Even from a strictly legal perspective, it actually is fairly clear-cut. The answer to "what if I (a human) read GPL code and then reuse the knowledge gained from it..." comes down to a few straightforward properties of the license. GPL doesn't cover "reduced to practice" as many corporate contracts do, so terms covering "the knowledge gained" are lenient. GPL covers "verbatim" copies which is what LLMs are doing, that's as clear cut as it gets. Inb4: "So what if I add a few spaces here and there?" - well, GPL also covers "a work based on"; this is where I (who am not a lawyer) can't speak confidently, but surely there are legal differences between "based on" and "reduced to practice", considering that both are very common occurrences in contracts, so there actually would be a lot of precedent.

I agree with you that verbatim copies are obviously covered by copyright. What if LLMS reproduce code with changed variable and function names (which would be a great improvement to `cs_gaxpy` in the original article)? What if just the general structure of an algorithm is used? What if the LLM translates the C algorithm from the original article into Rust? This discussion is only scratching the surface.
Copyright. Copyright. That is the issue. If you reproduce the code verbatim then you are in violation. This is what the AI is doing.
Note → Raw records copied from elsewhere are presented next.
-- ==== Sys2Proof/Machine/MotBase.lean ====
section
/-! DEFINITION. Motion, the part other blocks use: loops of a transport (R205), the run-up (R226), how a motion command
ends, starts that are armed (R227), clearing a stopped transport (R233) and what a motion fault does to WL, VFY and MOT
(R112, R231). -/
namespace Sys2Proof.Machine

/-- Change the motion state of transport t. -/
def modMot (t : Tid) (f : Mot → Mot) (s : State) : State := modTp t (fun x => { x with mot := f x.mot }) s

/-- Loop n of a transport: 0 reel A, 1 reel B, 2 lateral, 3 skew (R205). -/
def loopOf (x : Tp) (n : Nat) : MLoop :=
  match n with
  | 0 => x.loopA
  | 1 => x.loopB
  | 2 => x.loopL
  | _ => x.loopS

/-- Replace loop n of a transport. -/
def setLoop (n : Nat) (l : MLoop) (x : Tp) : Tp :=
  match n with
  | 0 => { x with loopA := l }
  | 1 => { x with loopB := l }
  | 2 => { x with loopL := l }
  | _ => { x with loopS := l }

/-- Change loop l = 4t + n. -/
def modLoop (l : Nat) (f : MLoop → MLoop) (s : State) : State :=
  modTp (tid (l / 4)) (fun x => setLoop (l % 4) (f (loopOf x (l % 4))) x) s

/-- Loop l = 4t + n. -/
def getLoop (s : State) (l : Nat) : MLoop := loopOf (tpOf s (tid (l / 4))) (l % 4)

/-- Top speed of the port's format in mm/s (R224). -/
def topSpeed (x : Tp) : Nat := if x.head.kind = 2 then 10000 else 5000

/-- The direction of travel of a wrap: tape LPOS rises on even wraps (R209, R212). -/
def wrapSign (w : Nat) : Int := if w % 2 = 0 then 1 else -1

/-- The starting speed v_r of the Yo-yo mode (R226). -/
def startSpeed (s : State) (t : Tid) : Nat :=
  let y := (tpOf s t).yoyo
  match y.sel with
  | 0 => fld s (Reg.yyLim t) Fld.yyLimVmin
  | 1 => if y.refv = 0 then fld s (Reg.yyLim t) Fld.yyLimVmax else y.refv
  | _ => y.fixedV

/-- d_run(v) in frames: v squared over 2A, and v for LOCKTIME and 1 ms more, rounded up, and one (R226). -/
def runUp (s : State) (t : Tid) (v : Nat) : Nat :=
  let a := fld s (Reg.mcAccel t) Fld.mcAccelA
  ceilDiv (5 * v * v + v * (fld s (Reg.wlCfg t) Fld.wlCfgLocktime + 10) * a) (2000 * a) + 1

/-- Frames a deceleration from v mm/s at a m/s² takes (R226). -/
def brakeFrames (v a : Nat) : Nat := ceilDiv (v * v) (400 * a)

/-- The run-up position of a start at P (R226). -/
def runUpPos (s : State) (t : Tid) (p : W32) : W32 := p - BitVec.ofNat 32 (runUp s t (startSpeed s t))

/-- Event SPEEDBAND, LANEFAIL and the like go through setEvent; a halted program that Puppeteer is to start at an entry
starts now (R254). -/
def startPending (t : Tid) (s : State) : State := modTp t startWhenDone s

/-- Puppeteer sets RC_MODE.MODE: verify before the write entry is started, read before the read entry (R145). -/
def entryMode (t : Tid) (write : Bool) (s : State) : State := setFld (Reg.rcMode t) Fld.rcModeMode (if write then 1 else 2) s

/-- Puppeteer starts TSt at an entry, at once from LOADED or HALTED, else as soon as it halts (R254). MODE follows first; a program that
still runs keeps its MODE until it halts (R145). -/
def startAtEntry (t : Tid) (write : Bool) (s : State) : State :=
  let s := if (tpOf s t).seq.st = .running ∨ (tpOf s t).seq.st = .waiting then s else entryMode t write s
  startPending t (modTp t (fun x => { x with seq := { x.seq with startPend := some write } }) s)

/-- MODE as a program halts: that of the entry that waits to be started, else read after a write entry (R145). -/
def haltMode (t : Tid) (s : State) : State :=
  match (tpOf s t).seq.startPend with
  | some w => entryMode t w s
  | none => if (tpOf s t).seq.wrote then entryMode t false s else s

/-- The host's side of a LOCATE's end: its position, and its completion (R265, R253). -/
def endHostLocate (c : MotCur) (st : BitVec 8) (s : State) : State :=
  match c.tag with
  | none => s
  | some tag =>
    match cmdOf s tag with
    | none => s
    | some k =>
      let s := modStream k.e.scid.toNat (fun x =>
        { x with pos := if st = stOk then some (c.dsnum, c.seq) else none, posScid := c.scid, dec := [] }) s
      endCmd tag st (BitVec.ofNat 64 (if st = stOk then c.dsnum.toNat + 2 ^ 32 * c.seq.toNat else 0)) 0xFFFF s

/-- Begin a LOCATE: any armed start is disarmed; a transport at standstill begins with step 2 (R226). -/
def beginLocate (c : MotCur) (m : Mot) : Mot :=
  { m with cur := some { c with op := 2, step := if m.still then 2 else 1 }, armed := none, armGo := false, armMiss := 0, st := .locating }

/-- The tape stands after a commanded stop: the transport is tensioned, unless it has no tension; in the power-fail commit tension is
released then (R229, R312 step 5). -/
def atRest (s : State) (t : Tid) (m : Mot) : Mot :=
  let last : Bool := s.pwr.commit.any (fun c => c.marked.contains t.val)
  { m with st := if last ∨ m.st = .released then .released else .tensioned, tensOn := m.tensOn && !last, setv := 0 }

/-- A commanded stop begins (R229): an armed start is disarmed; a transport at standstill is at rest at once. -/
def stopMot (s : State) (t : Tid) (c : MotCur) (m : Mot) : Mot :=
  let m := { m with armed := none, armGo := false, armMiss := 0 }
  if m.still ∨ m.st = .released then atRest s t m else { m with cur := some { c with op := 4 } }

/-- WL's drivers are off (R87, R200, R229). -/
def wlOff (w : Wl) : Wl := { w with wen := false, gap := false, pass := none }

/-- Begin the next of Puppeteer's motion commands, if no motion command runs and WL has no descriptor in progress (R22, R224). -/
def nextPup (t : Tid) (s : State) : State :=
  modTp t (fun x =>
    match x.mot.cur, x.mot.pup with
    | none, c :: r =>
      let m := { x.mot with pup := r }
      let y := { x.yoyo with pause := 0, pauseEnd := false }
      if x.wl.cur.isSome then x
      else if c.op = 4 ∧ (x.mot.st = .tensioned ∨ x.mot.st = .running ∨ x.mot.st = .released) then
        { x with mot := stopMot s t c m, yoyo := { y with on := false, out := 0 }, wl := wlOff x.wl }
      else if c.op ≠ 4 ∧ (x.mot.st = .tensioned ∨ x.mot.st = .running) then
        { x with mot := beginLocate c m, yoyo := y, wl := wlOff x.wl }
      else x
    | _, _ => x) s

/-- A motion command ends (R224). -/
def endMotion (t : Tid) (st : BitVec 8) (val : W32) (s : State) : State :=
  match (tpOf s t).mot.cur with
  | none => s
  | some c =>
    let s := modMot t (fun m => { m with cur := none }) s
    let s := match c.ticket with
      | some k => finish t 8 k st val s
      | none => s
    nextPup t (endHostLocate c st s)

/-- Start the run from the run-up position up to the armed position (R227). -/
def goArmed (t : Tid) (s : State) : State :=
  let v := startSpeed s t
  let paused := (tpOf s t).yoyo.pause != 0
  modMot t (fun m =>
    if m.armed.isSome && !m.armGo && m.st = .tensioned && !paused then { m with armGo := true, armVr := v, st := .running }
    else m) s

/-- A descriptor's MOT.STOP (R229). An armed start is disarmed; a transport at standstill completes at once. -/
def beginStop (t : Tid) (ticket : Option (BitVec 16)) (s : State) : State :=
  let m := (tpOf s t).mot
  let s := modMot t (fun m => { m with armed := none, armGo := false, armMiss := 0, cur := some { MotCur.reset with ticket := ticket, op := 4 } }) s
  let s := modTp t (fun x => { x with yoyo := { x.yoyo with pause := 0, pauseEnd := false, on := false, out := 0 } }) s
  if m.st = .released then endMotion t stOk 0 s
  else if m.still then endMotion t stOk 0 (modMot t (fun m => { m with st := .tensioned, setv := 0 }) s)
  else s

/-- Puppeteer commands MOT.STOP (R55, R268, R312). It begins when the motion command in progress and WL's descriptor have ended, ahead
of any descriptor of the sequencer (R22, R224). -/
def commandStop (t : Tid) (s : State) : State :=
  nextPup t (modMot t (fun m => { m with pup := m.pup ++ [{ MotCur.reset with op := 4 }] }) s)

/-- The motion command in progress ends where the tape is (R231, R268, R271): it has no completion of its own any more. -/
def dropMotion (t : Tid) (s : State) : State := endMotion t stOk (tpOf s t).mot.lpos s

/-! ### What a motion fault ends (R112, R231) -/

/-- Codewords of a dataset that received at least one copy (R108). -/
def rewritten (d : Ds) : Nat := (d.cw.cells.filter (fun c => decide (0 < c.2.copies))).length

/-- The VFY.ARMs not yet completed that a predicate on issue order and DSNUM picks end with a status, VALUE the codewords rewritten so
far (R110, R112). -/
def endArms (t : Tid) (st : BitVec 8) (which : Nat → W32 → Bool) (s : State) : State :=
  let arms := (portOpen (tpOf s t).vfyP).filter (fun x => which x.order (partB x.desc 64 32))
  let ended (k : BitVec 16) : Bool := arms.any (fun x => x.ticket == k)
  let s := forAll arms (fun x s =>
    let v := (((tpOf s t).vfy.ds.find? (fun d => d.dsnum == (partB x.desc 64 32 : W32))).map rewritten).getD 0
    finish t 4 x.ticket st (BitVec.ofNat 32 v) s) s
  modTp t (fun x => { x with vfy := { x.vfy with ds := x.vfy.ds.map (fun d =>
    { d with armed := d.armed.filter (fun k => !ended k), more := d.more.filter (fun m => !ended m.1) }) } }) s

/-- WL stops by motion fault: drivers off, its descriptors and every VFY.ARM complete MOTION_FAULT (R112). -/
def wlMotionFault (t : Tid) (s : State) : State :=
  let cur := (tpOf s t).wl.cur
  let s := modTp t (fun x => { x with wl := { x.wl with cur := none, faulted := true, gap := false, wen := false, pass := none } }) s
  let s := forAll (portOpen (tpOf s t).wlP) (fun x s =>
    let v : W32 := match cur with
      | some c => if c.ticket = x.ticket then c.lpos else 0xFFFFFFFF
      | none => 0xFFFFFFFF
    finish t 3 x.ticket stMotionFault v s) s
  endArms t stMotionFault (fun _ _ => true) s

/-- A LOAD whose calibration a motion fault cuts short ends MOTION_FAULT: the transport has no cartridge loaded (log entry 26). -/
def loadFault (t : Tid) (s : State) : State :=
  if fld s (Reg.rcMode t) Fld.rcModeMode ≠ 3 then s
  else
    match s.hif.cmds.find? (fun k => k.active && k.e.opc == 0x08 && csField k.e 0x18 1 == t.val) with
    | none => s
    | some k => endCmd k.e.tag stMotionFault 0 0xFFFF s

/-- The MOT descriptor in progress and every queued one complete MOTION_FAULT (R231). -/
def motMotionFault (t : Tid) (s : State) : State :=
  let s := loadFault t s
  let waiting := (tpOf s t).mot.pup
  let s := forAll waiting (fun c => endHostLocate c stMotionFault) (modMot t (fun m => { m with pup := [] }) s)
  let s := endMotion t stMotionFault 0 s
  forAll (portOpen (tpOf s t).motP) (fun x => finish t 8 x.ticket stMotionFault 0) s

/-! ### Clearing a stopped transport (R233) -/

/-- A loop in FAULT returns to MANUAL with MAN equal to its last CMD; the overrun count goes (R233). -/
def clearLoop (l : Nat) (s : State) : State :=
  let p := getLoop s l
  let s := modLoop l (fun p => { p with mode := if p.mode = .fault then .manual else p.mode, consec := 0 }) s
  if p.mode = .fault then
    setReg (Reg.mcMan (l / 4) (l % 4)) p.cmdv (setFld (Reg.mcLctl (l / 4) (l % 4)) Fld.mcLctlMode 0 s)
  else s

/-- MC_TCTL.CMD = 2 on a FAULTED transport at standstill (R233); WL may write again (R112). -/
def clearTransport (t : Tid) (s : State) : State :=
  let x := tpOf s t
  if x.mot.st = .faulted ∧ x.mot.still = true then
    let s := forAll [4 * t.val, 4 * t.val + 1, 4 * t.val + 2, 4 * t.val + 3] clearLoop s
    let x := tpOf s t
    let ready := x.loopA.mode = .auto ∧ x.loopB.mode = .auto ∧ x.mot.tensOn = true
    modTp t (fun x => { x with
      mot := { x.mot with st := if ready then .tensioned else .released, reelStop := false }
      wl := { x.wl with faulted := false } }) s
  else logIgnored (unitId 7 t.val) 2 s

/-- Puppeteer returns the loops of a transport to AUTO and tensions it again (R233, R361). -/
def restoreLoops (t : Tid) (s : State) : State :=
  let s := forAll [0, 1, 2, 3] (fun n s =>
    if (getLoop s (4 * t.val + n)).hasProg then setFld (Reg.mcLctl t n) Fld.mcLctlMode 1 s else s) s
  modMot t (fun m => if m.st = .released then { m with st := .tensioned, tensOn := true } else m) s

end Sys2Proof.Machine
end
Just learning from the GPL code to make yourself smarter is not the problem.

It's going to be an uphill battle just to get people to even understand what the problems are. And this is even a technical forum. Now imagine trying to explain these nuances to a judge or jury.
It's not so much an ability to understand as it is a desire to not understand in order to be able to ignore the rightsholders' licensing terms.

Plenty of tech companies exist by putting a thin layer on top of the hard work of others and if those others can be ignored then that's what they'll do.

The example given in the article isn't verbatim.